Musa striving for first team position

By Jared Smith,

It was just a week of sun literally just a week before over 20 hours in the plane back to the rain and snow in England.

But when he goes back, Wanganui's footballing export James Musa is determined to keep the light on him.

At just 20 years of age, the centre back has already known the harsh realities of professional football like his release from the Wellington Phoenix in 2010 and when his promising 2011 deal with Bradford City fell through due to the departure of manager Peter Jackson.

Now, a few months into his one year contract with Premier League team Fulham FC, Musa feels his current environment might be cold in climate, but nurturing in intent.

Despite his schedule, Fulham manager Martin Jol is always happy to have a chat with the member of his club's Under 21 (aka reserve) team which is usually a good sign.

With a deal that will be reviewed this January and can be optioned for another 12 months from the middle of 2013, Musa can see the path to the club's first team and becoming a staple of the Premier League.

"It was tough [in my early career] but I think football is an unpredictable sport, you have to take what comes," he said yesterday in his parent's Wanganui home, shortly before packing his bag in the knowledge he will be back on his London training pitch in just over two days time.

"I've been talking to agents and the vibe is that I'm doing well there, but you never know.

"They did say 'we're not expecting you to come in and be the best player in the league, we understand you're going to have to adapt'."

A student of the game, Musa recalls the case of Dennis Bergkamp the Dutch international who joined the Premier League in the mid-1990s and initially struggled before evolving into one of the league's great players.

Fellow New Zealander Winston Reid is another who had to adjust to the English-style game after transferring from his Danish club to West Ham United.

"Wherever you go it's a bit of getting use to," Musa said.

"But you wouldn't be there if you weren't good enough, you've got to keep that in the back of your mind as well."

His review this month will come during the transfer window in the English game where like the Old West the best guns for hire may leave their current employers for potentially greener pastures, or go temporarily assist another club in the lower level Football League when financial arrangement can be agreed between parties.
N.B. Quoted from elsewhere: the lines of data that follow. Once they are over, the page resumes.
/-- A form that stores nothing, of each kind the state decides. -/
theorem test_witness_stores_nothing :
    StoresNothing s0 .hasErrors ∧ StoresNothing s0 .dbSample ∧ StoresNothing (line .low (reading 1)) .rdStopSample ∧
    StoresNothing s0 .waitLow ∧ StoresNothing (ifsWait 4 963) .waitPoll ∧
    StoresNothing { reading 1 with bitCnt := 8 } .callback ∧ StoresNothing startWait (.tick .high) ∧
    StoresNothing { reading 1 with bitCnt := 9, cd := 1 } (.tick .low) ∧
    gives (exec (.tick .low) { reading 1 with bitCnt := 9, cd := 1 }) fun _ => true :=
  ⟨trivial, show s0.cfg.tBrk ≠ 0 by decide, rfl, show s0.uop.cont ≠ .brkHigh by decide,
    show (ifsWait 4 963).wCont ≠ .brkHigh by decide, .inr ⟨rfl, .inl (by decide)⟩, .inl ⟨rfl, by decide⟩,
    .inr ⟨rfl, fun _ => .inr ⟨rfl, .inr rfl⟩⟩, by decide⟩

theorem test_witness_producer_writes_only_the_head_slot :
    ∃ t, exec .rdStopSample (line .high { reading 10 with bitCnt := 9 }) = .next t ∧
      decide ((reading 10).slots[(reading 10).head]? = some { FrameBuffer.empty 11 with count := 10 } ∧
        t.slots[(reading 10).head]? = some { FrameBuffer.empty 11 with count := 11 } ∧ Instr.rdStopSample ≠ .init) = true :=
  next_of_gives (by decide)

theorem test_witness_power_on_satisfies_inv : Config.default.WF ∧ 2 ^ 32 - 1 < 2 ^ Config.default.tickW := by decide

theorem test_witness_step_keeps_inv :
    RunInv s0 ∧ ∃ t, step s0 = .next t ∧ decide (t = s0) = true := ⟨test_witness_run_inv, next_of_gives (by decide)⟩

theorem test_witness_nothing_is_fatal :
    RunInv s0 ∧ (Instr.tick .low).isPort = true ∧ (Instr.tick .low).WF s0.cfg = true := ⟨test_witness_run_inv, rfl, rfl⟩

theorem test_witness_delivered_frame_is_whole :
    RunInv mailed ∧ ∃ t, exec .readNextFrame mailed = .next t ∧
      decide (t.result = .frame 4 [0x55, 0x12, 0xAA, 0x37]) = true :=
  ⟨test_witness_run_inv_mailed, next_of_gives (by decide)⟩

/-- Two Mailboxes that differ only beyond the count. -/
theorem test_witness_undefined_bytes_are_invisible :
    SameUpToUndefinedBytes mailed
      { mailed with mbFrame := { e2eFrame with bytes := [0x55, 0x12, 0xAA, 0x37, 1, 2, 3, 4, 5, 6, 7] } } :=
  ⟨List.forall₂_same.2 fun _ _ => ⟨rfl, rfl, rfl⟩, ⟨rfl, rfl, rfl⟩, rfl⟩

/-- V-E2E and TS-5 in the break's wait: the counter's origins differ by `2 ^ 32 - 195`. -/
theorem test_witness_counter_origin_is_invisible :
    (Instr.tick .high).isPort = true ∧
    SameUpToOrigin (2 ^ 32 - 195) { breakWait with now := 249 } { breakWait with now := 54, wBase := 2 ^ 32 - 3 } :=
  ⟨rfl, by decide, fun _ => by decide, rfl⟩

end Sys2Proof.Tests
end

section
/-! SUPPORT. What an operation does to the state the consumer can see: the Mailbox and the Error Flag, with the trace
that records the errors (R24, R26, R27). `Produces` counts neither errors nor handoffs, and both flags' rules need
the count: an action raises at most one error, and a handoff, where there is one, comes last. -/

namespace Sys2Proof.Machine

variable {i : Instr} {s t u : State} {l : Level} {r : WaitResult}

/-- The part of the state that producer and consumer share (R24), with the trace. -/
def sharedView (s : State) : Bool × FrameBuffer × Bool × List Cause := (s.mbFlag, s.mbFrame, s.err, s.trace)

/-- From `s` to `t` the shared state is as it was but for at most one raised error. -/
def RaisesAtMostOne (s t : State) : Prop :=
  sharedView t = sharedView s ∨ ∃ c, sharedView t = sharedView (raiseFrameError c s)

/-- From `s` to `t` the shared state changes by at most one raised error and after it a HANDOFF. -/
def EndsInHandoff (s t : State) : Prop := ∃ u, RaisesAtMostOne s u ∧ handoff u = .next t

/-! ## What at most one error leaves -/

namespace RaisesAtMostOne

/-- A write before the action that leaves the shared state alone does not count. -/
theorem after_own (h : RaisesAtMostOne u t) (hv : sharedView u = sharedView s) : RaisesAtMostOne s t := by
  rcases h with h | ⟨c, h⟩
  · exact .inl (h.trans hv)
  · exact .inr ⟨c, by simp_all [sharedView]⟩

theorem mailbox_eq (h : RaisesAtMostOne s t) : t.mbFlag = s.mbFlag ∧ t.mbFrame = s.mbFrame := by
  rcases h with h | ⟨c, h⟩ <;> simp_all [sharedView]

theorem err_of_err (h : RaisesAtMostOne s t) (he : s.err = true) : t.err = true := by
  rcases h with h | ⟨c, h⟩ <;> simp_all [sharedView]

theorem trace_of_err (h : RaisesAtMostOne s t) (hs : s.err = false) (ht : t.err = true) :
    ∃ c, t.trace = s.trace ++ [c] := by
  rcases h with h | ⟨c, h⟩
  · simp_all [sharedView]
  · exact ⟨c, by simp_all [sharedView]⟩

end RaisesAtMostOne

/-! ## The actions of the producer -/

theorem raisesAtMostOne_qCommit (s : State) : RaisesAtMostOne s (qCommit s) := by
  by_cases h : nextIndex s.cfg s.head = s.tail
  · rw [qCommit_of_full h]; exact .inr ⟨.overrun, rfl⟩
  · rw [qCommit_of_free h]; exact .inl rfl

theorem raisesAtMostOne_waitWith {k : WaitResult → State → Res}
    (hk : ∀ r s t, k r s = .next t → RaisesAtMostOne s t) {level : Level} {max : Nat} {cont : WaitCont}
    (h : waitWith k level max cont l s = .next t) : RaisesAtMostOne s t := by
  by_cases hm : max = 0
  · subst hm; rw [waitWith_of_zero] at h; exact (hk _ _ _ h).after_own rfl
  · by_cases hl : l = level
    · rw [waitWith_of_level hm hl] at h; exact (hk _ _ _ h).after_own rfl
    · rw [waitWith_of_opens hm hl] at h; cases h; exact .inl rfl

theorem raisesAtMostOne_rdAlign (h : rdAlign r s = .next t) : RaisesAtMostOne s t := by cases h; exact .inl rfl

theorem raisesAtMostOne_enterReadData (h : enterReadData l s = .next t) : RaisesAtMostOne s t := by
  obtain ⟨f, -, ⟨-, -, rfl⟩ | ⟨-, rfl⟩⟩ := enterReadData_cases h
  · exact .inl rfl
  · exact .inl rfl

theorem raisesAtMostOne_rdIfsResolve (h : rdIfsResolve r s = .next t) : RaisesAtMostOne s t := by
  rcases rdIfsResolve_cases h with ⟨-, -, rfl⟩ | ⟨-, -, rfl⟩ | ⟨f, -, -, -, rfl⟩ | ⟨f, -, -, -, rfl⟩
  · exact .inr ⟨.frameShort, rfl⟩
  · exact raisesAtMostOne_qCommit s
  · exact .inr ⟨.frameLong, rfl⟩
  · exact .inl rfl

theorem raisesAtMostOne_continueAt {c : WaitCont} (h : continueAt c l r s = .next t) : RaisesAtMostOne s t := by
  cases c with
  | brkHigh => exact raisesAtMostOne_enterReadData h
  | startLow => exact raisesAtMostOne_rdAlign (r := r) h
  | ifsLow => exact raisesAtMostOne_rdIfsResolve h

theorem raisesAtMostOne_rdStartSample (h : rdStartSample l s = .next t) : RaisesAtMostOne s t := by
  cases l with
  | high => cases h; exact .inr ⟨.startFraming, rfl⟩
  | low => cases h; exact .inl rfl

theorem raisesAtMostOne_rdStopSample (h : rdStopSample l s = .next t) : RaisesAtMostOne s t := by
  cases l with
  | low => cases h; exact .inr ⟨.stopFraming, rfl⟩
  | high =>
    obtain ⟨u, hu, e⟩ := andThen_eq_next.1 h
    obtain ⟨f, -, -, rfl⟩ := appendByte_eq_next hu
    exact (raisesAtMostOne_waitWith (fun _ _ _ => raisesAtMostOne_rdIfsResolve) e).after_own rfl

theorem raisesAtMostOne_dbSample (h : dbSample l s = .next t) : RaisesAtMostOne s t := by
  cases l with
  | high => cases h; exact .inl rfl
  | low =>
    simp only [dbSample] at h
    split at h
    · exact (raisesAtMostOne_waitWith (fun _ _ _ => raisesAtMostOne_enterReadData) h).after_own rfl
    · cases h; exact .inl rfl

theorem raisesAtMostOne_sample (h : sample l s = .next t) : RaisesAtMostOne s t := by
  unfold sample at h
  split at h
  · exact raisesAtMostOne_dbSample h
  · split at h
    · exact raisesAtMostOne_rdStartSample h
    · split at h
      · cases h; exact .inl rfl
      · exact raisesAtMostOne_rdStopSample h

/-! ## The forms that can hand a frame off -/

/-- The epilogue hands off unless a wait is open (R114, R120). -/
theorem andThen_epilogue_shared {x : Res} (h : andThen x epilogue = .next t)
    (hx : ∀ u, x = .next u → RaisesAtMostOne s u) : RaisesAtMostOne s t ∨ EndsInHandoff s t := by
  obtain ⟨u, hu, e⟩ := andThen_eq_next.1 h
  cases hp : u.phase with
  | idle => rw [epilogue_of_idle hp] at e; exact .inr ⟨u, hx u hu, e⟩
  | wait => rw [epilogue_of_wait hp] at e; cases e; exact .inl (hx t hu)

theorem callback_shared (h : callback l s = .next t) : RaisesAtMostOne s t ∨ EndsInHandoff s t :=
  andThen_epilogue_shared h fun _ => raisesAtMostOne_sample

theorem waitPoll_shared (h : waitPoll l s = .next t) : RaisesAtMostOne s t ∨ EndsInHandoff s t := by
  by_cases hb : s.wMax ≤ elapsed s
  · rw [waitPoll_of_bound hb] at h
    exact andThen_epilogue_shared h fun _ e => (raisesAtMostOne_continueAt e).after_own rfl
  · by_cases hl : l = s.wLevel
    · rw [waitPoll_of_level (Nat.lt_of_not_le hb) hl] at h
      exact andThen_epilogue_shared h fun _ e => (raisesAtMostOne_continueAt e).after_own rfl
    · rw [waitPoll_of_stays (Nat.lt_of_not_le hb) hl] at h; cases h; exact .inl (.inl rfl)

theorem tick_shared (h : tick l s = .next t) : RaisesAtMostOne s t ∨ EndsInHandoff s t := by
  rcases tick_cases h with ⟨-, e⟩ | ⟨-, -, e⟩ | ⟨-, -, rfl⟩
  · exact waitPoll_shared (s := advanceNow s) e
  · exact callback_shared (s := { advanceNow s with cd := s.cfg.tpb }) e
  · exact .inl (.inl rfl)

/-! ## Every operation -/

/-- All an operation can do to the shared state when it answers. -/
inductive SharedEffect (i : Instr) (s t : State) : Prop where
  /-- INIT empties the Mailbox and clears both flags (R200). -/
  | init (hi : i = .init) (hm : t.mbFlag = false) (he : t.err = false)
  /-- READ_NEXT_FRAME clears the Mailbox flag (R160). -/
  | claim (hi : i = .readNextFrame) (hm : t.mbFlag = false) (hf : t.mbFrame = s.mbFrame) (he : t.err = s.err)
  /-- CLEAR_ERRORS and TAKE_ERRORS clear the Error Flag (R162, R163). -/
  | clear (hi : i = .clearErrors ∨ i = .takeErrors) (hm : t.mbFlag = s.mbFlag) (hf : t.mbFrame = s.mbFrame)
      (he : t.err = false)
  /-- Any other operation raises at most one error. -/
  | raises (h : RaisesAtMostOne s t)
  /-- HANDOFF, or a form that ends with it, raises at most one error before it (R114, R120, R152). -/
  | handsOff (hi : i = .handoff ∨ i = .callback ∨ i = .waitPoll ∨ ∃ l, i = .tick l) (h : EndsInHandoff s t)

theorem SharedEffect.of_returning {x : OpResult} (h : SharedEffect i (returning x s) t) :
    SharedEffect i s t := by
  cases h with
  | init hi hm he => exact .init hi hm he
  | claim hi hm hf he => exact .claim hi hm hf he
  | clear hi hm hf he => exact .clear hi hm hf he
  | raises h => exact .raises h
  | handsOff hi h => exact .handsOff hi h

theorem takeErrors_eq_next (h : exec .takeErrors s = .next t) : t = takeErrors (returning .nothing s) := by
  rw [exec_takeErrors (wf_of_exec_next h)] at h
  split at h
  · cases h; rfl
  · cases h

theorem readNextFrame_mailbox (s : State) :
    (readNextFrame s).mbFlag = false ∧ (readNextFrame s).mbFrame = s.mbFrame ∧ (readNextFrame s).err = s.err := by
  cases hm : s.mbFlag <;> simp [readNextFrame, hm]

theorem sharedEffect_of_exec (h : exec i s = .next t) : SharedEffect i s t := by
  have hw := wf_of_exec_next h
  apply SharedEffect.of_returning (x := .nothing)
  cases i with
  | init => rw [exec_init hw] at h; cases h; exact .init rfl rfl rfl
  | readNextFrame =>
    rw [exec_readNextFrame hw] at h
    cases h
    obtain ⟨hm, hf, he⟩ := readNextFrame_mailbox (returning .nothing s)
    exact .claim rfl hm hf he
  | clearErrors => rw [exec_clearErrors hw] at h; cases h; exact .clear (.inl rfl) rfl rfl rfl
  | takeErrors => cases takeErrors_eq_next h; exact .clear (.inr rfl) rfl rfl rfl
  | handoff => rw [exec_handoff hw] at h; exact .handsOff (.inl rfl) ⟨_, .inl rfl, h⟩
  | callback =>
    rw [exec_callback hw] at h
    exact (callback_shared h).elim .raises (.handsOff (.inr (.inl rfl)))
  | waitPoll =>
    rw [exec_waitPoll hw] at h
    exact (waitPoll_shared h).elim .raises (.handsOff (.inr (.inr (.inl rfl))))
  | tick l =>
    rw [exec_tick hw] at h
    exact (tick_shared h).elim .raises (.handsOff (.inr (.inr (.inr ⟨l, rfl⟩))))
  | hasErrors => rw [exec_hasErrors hw] at h; cases h; exact .raises (.inl rfl)
  | dbSample => rw [exec_dbSample hw] at h; exact .raises (raisesAtMostOne_dbSample h)
  | rdEntry => rw [exec_rdEntry hw] at h; exact .raises (raisesAtMostOne_enterReadData h)
  | rdAlign => rw [exec_rdAlign hw] at h; exact .raises (raisesAtMostOne_rdAlign h)
  | rdStartSample => rw [exec_rdStartSample hw] at h; exact .raises (raisesAtMostOne_rdStartSample h)
  | rdDataSample => rw [exec_rdDataSample hw] at h; cases h; exact .raises (.inl rfl)
  | rdStopSample => rw [exec_rdStopSample hw] at h; exact .raises (raisesAtMostOne_rdStopSample h)
  | rdIfsResolve => rw [exec_rdIfsResolve hw] at h; exact .raises (raisesAtMostOne_rdIfsResolve h)
  | dbEntry => rw [exec_dbEntry hw] at h; cases h; exact .raises (.inl rfl)
  | dbBreakEnd => rw [exec_dbBreakEnd hw] at h; exact .raises (raisesAtMostOne_enterReadData h)
  | qCommit => rw [exec_qCommit hw] at h; cases h; exact .raises (raisesAtMostOne_qCommit _)
  | waitLow =>
    rw [exec_waitLow hw] at h
    obtain ⟨m, -, e⟩ := withOperand_eq_next.1 h
    exact .raises (raisesAtMostOne_waitWith (fun _ _ _ => raisesAtMostOne_continueAt) e)
  | waitHigh =>
    rw [exec_waitHigh hw] at h
    obtain ⟨m, -, e⟩ := withOperand_eq_next.1 h
    exact .raises (raisesAtMostOne_waitWith (fun _ _ _ => raisesAtMostOne_continueAt) e)
  | tsNow => rw [exec_tsNow hw] at h; cases h; exact .raises (.inl rfl)
  | tsResetPeriod => rw [exec_tsResetPeriod hw] at h; cases h; exact .raises (.inl rfl)
  | tsScheduleNext =>
    rw [exec_tsScheduleNext hw] at h
    obtain ⟨k, -, e⟩ := withOperand_eq_next.1 h
    cases e; exact .raises (.inl rfl)
  | raiseFrameError c => rw [exec_raiseFrameError hw] at h; cases h; exact .raises (.inr ⟨c, rfl⟩)

/-! ## HANDOFF -/

theorem handoff_errors_eq (h : handoff s = .next t) : t.err = s.err ∧ t.trace = s.trace := by
  rcases handoff_cases h with ⟨-, rfl⟩ | ⟨f, -, -, -, rfl⟩ <;> exact ⟨rfl, rfl⟩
Like on the field, Musa can spot his opening there are three centre backs on the books at Fulham FC right now, one of whom is on loan.

The first team consists of both promising youth and cast-iron campaigners, yet lacks for young veterans.
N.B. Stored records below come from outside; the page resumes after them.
/-- A Strainer output record (Table 06-12). -/
structure WavOutRec where
  id : Nat
  rg : Nat
  items : List ItemRec
  deriving DecidableEq, Repr

/-- A coefficient set (R168): M and taps h[0] to h[16M] as f32. -/
structure CoefSet where
  m : Nat
  taps : List Word
  deriving DecidableEq, Repr

/-- Channels and tables of a meter point record (Table 07-6). Channels in the order V_A, I_A, V_B, I_B, V_C, I_C; none when unused. -/
structure MeterRec where
  mp : Nat
  chans : List (Option Nat)
  tables : List (Option Nat)
  deriving DecidableEq, Repr

/-- The 64 modulator bits of each path of a local input that form one CIC output, oldest in bit 0, and whether a modulator overloaded (R148, R164); inputs 0 to 7 have the low path only. -/
structure AfeSample where
  input : Nat
  low : BitVec 64
  high : BitVec 64
  lowOver : Bool
  highOver : Bool
  deriving DecidableEq, Repr

/-- A signal record of an ambient-analysis group (Table 08-5). -/
structure SignalRec where
  group : Nat
  pos : Nat
  chan : Nat
  ref : Nat
  sel : Nat
  scale : Word
  deriving DecidableEq, Repr

/-- A band monitor record (Table 08-5). -/
structure MonitorRec where
  id : Nat
  chan : Nat
  ref : Nat
  sel : Nat
  bands : List Bool
  tSus : Nat
  outBase : Nat
  tAvg : Nat             -- ms
  zetaF : Nat            -- 0.1 %
  edges : List (Word × Word × Word)   -- f_lo, f_hi, A_th of bands 0 to 5
  deriving DecidableEq, Repr

/-- A source-location branch record (Table 08-5). -/
structure LocBranch where
  vChan : Nat
  iChan : Nat
  ks : Word
  reverse : Bool
  deriving DecidableEq, Repr

/-- A node record of the network model (Table 09-9). -/
structure NodeRec where
  vBase : Word
  vOut : Option Nat
  islOut : Option Nat
  deriving DecidableEq, Repr

/-- A branch record of the network model (Table 09-9). -/
structure BranchRec where
  nodeF : Nat
  nodeT : Nat
  switching : Bool
  interRule : Nat
  dflt : Bool
  chan : Option Nat
  r : Word
  x : Word
  b : Word
  tap : Word
  phi : Word
  deriving DecidableEq, Repr

/-- A measurement record (Table 09-9). -/
structure MeasRec where
  chan : Nat
  kind : Nat
  at_ : Nat
  k : Word
  sigma : Word
  deriving DecidableEq, Repr

/-- A coherency record (Table 09-9). -/
structure CohRec where
  freq : Nat
  phasor : Nat
  out : Nat
  node : Nat
  deriving DecidableEq, Repr

/-- Operators of the catalogue (Table 10-1) with their parameters. -/
inductive Operator where
  | slotRead (chans : List Nat)
  | slotWrite (chans : List Nat)
  | arith (op : Nat) (k : Word)      -- 0 ADD, 1 SUB, 2 MUL, 3 DIV, 4 CMUL, 5 CONJ, 6 ABS, 7 ARG
  | angdiff
  | fdiff
  | rocofW (n : Nat)
  | thresh (level hyst : Word) (above : Bool) (pickup : Nat)
  | trend (n : Nat)
  | guard (nonzero : Bool)
  | select
  | delay (ticks : Nat)
  | almRaise (alarm : Nat)
  | capTrig (trigger : Nat)
  | mtrAcc (mp : Nat)
  | oscBand (monitor : Nat)
  | oscDef
  | oscPub (group : Nat)
  | oscRefresh (group : Nat)
  | seSolve
  | isl
  deriving DecidableEq, Repr

/-- A graph's trigger (R241). -/
inductive Trigger where
  | section_ (rg sec : Nat)
  | derived (chan : Nat)
  | event (stream : Nat)
  | timer (ticks : Nat)
  deriving DecidableEq, Repr

/-- A node record (Table 10-7). -/
structure DfsNode where
  op : Operator
  required : List Bool     -- required input mask, one per input port
  outs : Nat
  stateBytes : Nat
  deriving DecidableEq, Repr

/-- An arc record (Table 10-7). -/
structure DfsArc where
  src : Nat
  srcPort : Nat
  dst : Nat
  dstPort : Nat
  optional_ : Bool
  deriving DecidableEq, Repr

/-- A graph record with its nodes and arcs (Table 10-7). -/
structure GraphRec where
  id : Nat
  lc : Nat
  supersede : Bool
  skip : Bool             -- SHED_MODE: false HALVE, true SKIP
  en : Bool
  trigger : Trigger
  nodes : List DfsNode
  arcs : List DfsArc
  pinCluster : Option Nat
  pinEngine : Option Nat
  deriving DecidableEq, Repr

/-- The block library (Table 11-2). -/
inductive BlockType where
  | and | or | xor | not | eq | ne | lt | le | gt | ge
  | ton | tof | tp | rs | sr | rTrig | fTrig | ctu | ctd | ctud
  | sel | mux | max | min | limit | rateLim | pid
  | angSup | rocofSup | islMemb | dampSup | runback
  deriving DecidableEq, Repr

/-- Where a block call takes an input from (R265, Programs). -/
inductive CallSrc where
  | const (w : Word)
  | input (entry : Nat)
  | call (inst port : Nat)
  deriving DecidableEq, Repr

/-- A block call: its instance, its bound inputs, and the output entries its output ports are bound to. -/
structure BlockCall where
  inst : Nat
  ins : List CallSrc
  outs : List (Nat × Nat × Option Half)   -- (output port, output entry, quality word that the program sets; none for that of the result)
  deriving DecidableEq, Repr

/-- An instance record (Table 11-12). -/
structure InstRec where
  hash : BitVec 64
  path : List Byte
  task : Nat
  typ : BlockType
  stateBytes : Nat
  params : List Word
  deriving DecidableEq, Repr

/-- An input entry record (Table 11-12). -/
inductive InputKind where
  | channel (chan : Nat)
  | detector (alarm : Nat)
  | goose (stream element : Nat)
  | peer (writer output maxAge : Nat)
  | outStatus (entry : Nat)
  | dest (d : Nat)
  | system
  deriving DecidableEq, Repr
Those guys with a few years at top level who are still coming into their prime are the backbone of any professional sports franchise and that's where Musa would eventually like to pitch himself.
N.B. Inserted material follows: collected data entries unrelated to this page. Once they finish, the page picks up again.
/-- The backup domain. -/
structure BkdState where
  count : BitVec 48 := 0          -- 48 | R409 | 0 | RTC count
  prescale : Word := 0            -- 32 | R414 | 0 | weekday prescaler
  weekday : BitVec 3 := 0         -- 3 | R414 | 0 | weekday
  alarm : BitVec 48 := 0          -- 48 | R415 | 0 | compare value
  armed : Bool := false           -- 1 | R415 | 0 | ARM
  fired : Bool := false           -- 1 | R415 | 0 | FIRED
  skipped : Bool := false         -- 1 | R415 | 0 | SKIPPED
  alarmAt : BitVec 48 := 0        -- 48 | R415 | 0 | count at the last firing
  sqwEn : Bool := false           -- 1 | R416 | 0 | SQW EN
  sqwDiv : BitVec 4 := 0          -- 4 | R416 | 0 | SQW DIV
  wakeAlarm : Bool := true        -- 1 | R417 | 1 | WAKE_ALARM
  wakeIn : Bool := true           -- 1 | R417 | 1 | WAKE_IN
  wakeTamper : Bool := false      -- 1 | R417 | 0 | WAKE_TAMPER
  wakePol : Bool := false         -- 1 | R417 | 0 | WAKE_POL
  latch : Bool := true            -- 1 | R417 | 1 | PWR_EN latch
  tampCtrl : Word := 0            -- 32 | R418 | 0 | BKD_TAMP_CTRL
  tampState : BitVec 7 := 0       -- 7 | R418 | 0 | inputs and conditions active now
  tampCause : Byte := 0           -- 8 | R419 | 0 | latched causes
  tampTick : BitVec 48 := 0       -- 48 | R419 | 0 | count at the first latched cause
  tampers : Half := 0             -- 16 | R419 | 0 | tampers since domain power-on
  rtcValid : Bool := false        -- 1 | R407 | 0 | RTC_VALID
  onVbat : Bool := false          -- 1 | R407 | 0 | ON_VBAT
  vbatLow : Bool := false         -- 1 | R407 | 0 | VBAT_LOW
  alarmPast : Bool := false       -- 1 | R415 | 0 | ALARM_PAST
  freezeTo : Bool := false        -- 1 | R410 | 0 | FREEZE_TIMEOUT
  hostFreeze : Option Freeze := none  -- - | R410 | none | host's shadows
  supFreeze : Option Freeze := none   -- - | R410 | none | supervisor firmware's shadows
  writes : List (Nat × Word) := []    -- list | R408 | empty | register writes that wait for the next edge, oldest first
  loaded : Bool := false          -- 1 | R409 | false | a load of the count replaces the next edge's increment
  tickLoHeld : Option Word := none  -- 32 | R409 | none | value of BKD_TICK_LO held for the write of BKD_TICK_HI
  alarmLoHeld : Option Word := none -- 32 | R415 | none | value of BKD_ALARM_LO held for the write of BKD_ALARM_HI
  lost : Bool := false            -- 1 | R407 | false | contents were lost and event 0x1305 is due at the first start
  offAlarm : Option (BitVec 48 × Bool) := none  -- - | R415 | none | firing while the main supply was off, not yet logged
  mainOn : Bool := true           -- 1 | R418 | true | the main supply is on
  lastSync : Option Nat := none   -- ns | R413 | none | elapsed time of the last comparison with UTC
  deriving DecidableEq, Repr

/-! ### Start-up, configuration and updates (19_start_up_and_updates.md) -/

/-- States of a component in the boot record (R426). -/
inductive CompState where
  | none | staging | staged | trial
  deriving DecidableEq, Repr


/-- A component's entry of the boot record, with its fuse counter (R426, R440). -/
structure CompRec where
  slotB : Bool := false           -- 1 | R426 | DESIGN CHOICE A | active slot
  state : CompState := .none      -- 2 | R426 | DESIGN CHOICE NONE | state
  imgA : SlotImage := .empty      -- - | R425 | DESIGN CHOICE empty | image in slot A
  imgB : SlotImage := .empty      -- - | R425 | DESIGN CHOICE empty | image in slot B
  deadline : Option Nat := .none  -- ns | R437 | none | elapsed time of the trial deadline
  fuses : Nat := 0                -- 6 | R440 | DESIGN CHOICE 0 | security fuse count
  lastFallback : Nat := 0         -- 3 | R442 | 0 | cause of the last fallback
  deriving DecidableEq, Repr

/-- Start-up and updates beside their registers. -/
structure BootState where
  comps : List CompRec := [{}, {}, {}, {}, {}]  -- 5 | R426 | DESIGN CHOICE empty | SUP, PEM, HGL, CAL, CFG
  recSeq : Nat := 0               -- 32 | R426 | 0 | boot record sequence number
  copies : List SettingsCopy := []  -- 2 | R435 | DESIGN CHOICE none | runtime settings copies, newest first
  resetAt : Nat := 0              -- ns | R422 | 0 | elapsed time of the last reset release
  straps : BitVec 4 := 1          -- 4 | R470 | DESIGN CHOICE 1 | straps sampled at the last release of PORST_N
  image : Option CfgImage := none -- - | R434 | none | configuration image committed
  outputsOff : Bool := true       -- 1 | R423 | true | outputs undriven, station ports silent
  porst : Bool := false           -- 1 | R469 | false | held in reset
  coldCause : Nat := 1            -- 4 | R422 | 1 | cause that the next cold start records
  cycSet : List SettingRec := []  -- list | R436 | empty | runtime settings of the cyclic program, for this start
  activate : Option Nat := none   -- 32 | R348 | none | handle of the IMAGE_ACTIVATE whose warm reset runs or is in trial
  halted : Bool := false          -- 1 | R470 | false | boot ROM halted before reading NOR
  deriving DecidableEq, Repr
"I've got internationals for New Zealand [Fulham's] got a lot of older internationals, but not a lot of young ones.

"It would be ideal to stay with Fulham but go out on loan for six months.

"Football's quite a selfish game, you've got to do it for yourself."

It helps the youngster has found his feet.

In those early days at Fulham he stayed in the Digs an academy-style setup where meals are prepared and drivers transport guys around until they get used to searching their way through London's bustling metropolis.

He now flats with a team mate who has a car and they travel to training together while Musa looks to build on the eight games he has played against the other Premier League's reserve teams over the past three months.

He's been lucky as well a bit of strapping on his foot after being kicked there twice against Chelsea and a slight groin injury which kept him out against Liverpool, despite wanting to play, are the only minor issues he has experienced in this crucial stage of professional development when you are trying to make your name.

Still, he has not been forgotten back in his home on the other side of the world, which surprised even Musa when he learned he was named International Junior Sportsperson of the Year at the Wanganui Sports Awards in November.

Last week was the first time he got to see his trophy.

"Dad text me when I won, I didn't even know they were on, it was good to get that."